Share your dilemmas and get honest opinions from other Mumsnetters.

Because I didn't have a go at this woman?

211 replies

BupcakesandCunting · 08/09/2011 14:36

On the bus just with my 4 year old. He likes to sit on those "high-up" seats behind the driver's cabin because he can see out of the window properly. The bus was pretty much empty so he sat himself in one of these two seats and I sat in the first "normal" seat after his seat.

About four stops later, two women get on the bus. One is about sixty-five, the other looks slightly younger. The elder of the two sat on the other high up seat next to my son, then her friend said to him "Can I ask you to move onto another seat please?" He looked a bit startled but got up and moved... then promptly burst out crying (probably tired as first week at school!) He didn't know why the woman had made him move from his seat and it really upset him. I thought she might have acknowledged me since she made my son move from his seat for some reason that I can't work out (these seats aren't disabled seats or designated for other passengers and since the bus was empty, the two women could have still sat together, just on another pair of seats)

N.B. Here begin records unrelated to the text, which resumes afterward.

-- ==== Sys2Proof/Laws/State.lean ====
section
/-! SUPPORT. What each elementary update of the state leaves in every part of it, and what is read back: the small
lemmas by which a proof never unfolds a record update. -/

namespace Sys2Proof.Machine

/-! ## Sparse maps -/

theorem kvGet_erase_same {α : Type} (d : α) (m : KV α) (k : Nat) : kvGet d (kvErase m k) k = d := by
  induction m with
  | nil => rfl
  | cons e r ih =>
    obtain ⟨a, v⟩ := e
    unfold kvErase at ih ⊢
    simp only [ne_eq, decide_not] at ih
    by_cases h : a = k
    · simp [List.filter, h, ih]
    · have h' : ¬ k = a := fun x => h x.symm
      simp [List.filter, h, h', kvGet, ih]

theorem kvGet_erase_other {α : Type} (d : α) (m : KV α) {k j : Nat} (h : j ≠ k) :
    kvGet d (kvErase m k) j = kvGet d m j := by
  induction m with
  | nil => rfl
  | cons e r ih =>
    obtain ⟨a, v⟩ := e
    unfold kvErase at ih ⊢
    simp only [ne_eq, decide_not] at ih
    by_cases ha : a = k
    · have hj : ¬ j = a := fun x => h (x.trans ha)
      subst ha
      simp [List.filter, kvGet, hj, ih]
    · simp [List.filter, ha, kvGet, ih]

theorem kvGet_put_same {α : Type} (d : α) (m : KV α) (k : Nat) (v : α) : kvGet d (kvPut m k v) k = v := by
  induction m with
  | nil => simp [kvPut, kvGet]
  | cons e r ih =>
    obtain ⟨a, w⟩ := e
    simp only [kvPut]
    split
    · simp [kvGet]
    · split
      · simp [kvGet]
      · next h => simp [kvGet, h, ih]

theorem kvGet_put_other {α : Type} (d : α) (m : KV α) {k j : Nat} (v : α) (h : j ≠ k) :
    kvGet d (kvPut m k v) j = kvGet d m j := by
  induction m with
  | nil => simp [kvPut, kvGet, h]
  | cons e r ih =>
    obtain ⟨a, w⟩ := e
    simp only [kvPut]
    split
    · simp [kvGet, h]
    · split
      · next h1 => subst h1; simp [kvGet, h]
      · simp [kvGet, ih]

/-- What is read from a map after a write. -/
@[simp] theorem kvGet_set {α : Type} [DecidableEq α] (d : α) (m : KV α) (k j : Nat) (v : α) :
    kvGet d (kvSet d m k v) j = if j = k then v else kvGet d m j := by
  unfold kvSet
  by_cases hj : j = k
  · subst hj
    rw [if_pos rfl]
    split
    · next hv => rw [kvGet_erase_same, hv]
    · exact kvGet_put_same d m j v
  · rw [if_neg hj]
    split
    · exact kvGet_erase_other d m hj
    · exact kvGet_put_other d m v hj

/-- A byte read after a byte written. -/
@[simp] theorem memRead_write (m : Memory) (a b : Nat) (x : Byte) :
    memRead (memWrite m a x) b = if b = a then x else memRead m b := kvGet_set zeroByte m a b x

/-- Bytes outside a run that is written read as before. -/
theorem memRead_writeN_other (m : Memory) (a : Nat) (bs : List Byte) (b : Nat) (h : b < a ∨ a + bs.length ≤ b) :
    memRead (memWriteN m a bs) b = memRead m b := by
  induction bs generalizing m a with
  | nil => rfl
  | cons x r ih =>
    simp only [List.length_cons] at h
    rw [memWriteN, ih (memWrite m a x) (a + 1) (by omega), memRead_write, if_neg (by omega)]

/-! ## Reading back -/

variable (s : State)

My boy cried all the way home, the lady sat behind me made eye contact with me and told me that I shouldn't have let her dictate to my son about seating. Blush DS has been asking why I let the lady be rude to him and why she was allowed to take his seat. I would use the paying child versus non-paying child argument but she had a bus pass, or the infirm and elderly argument (needing seat closer to door) but she was very able-bodied (had rambling clothes on and a huge rucksack)

Should I have stuck up for my son and let him stay sat there? He's really cross about it! He's not a brat btw, I would just imagine being sat staring out of a window minding your own then told to leave your seat is a bit weird when you're four!

OP posts:
usualsuspect · 08/09/2011 14:53

Ooooooh a bus thread ...

were you breastfeeding? did you have a big buggy?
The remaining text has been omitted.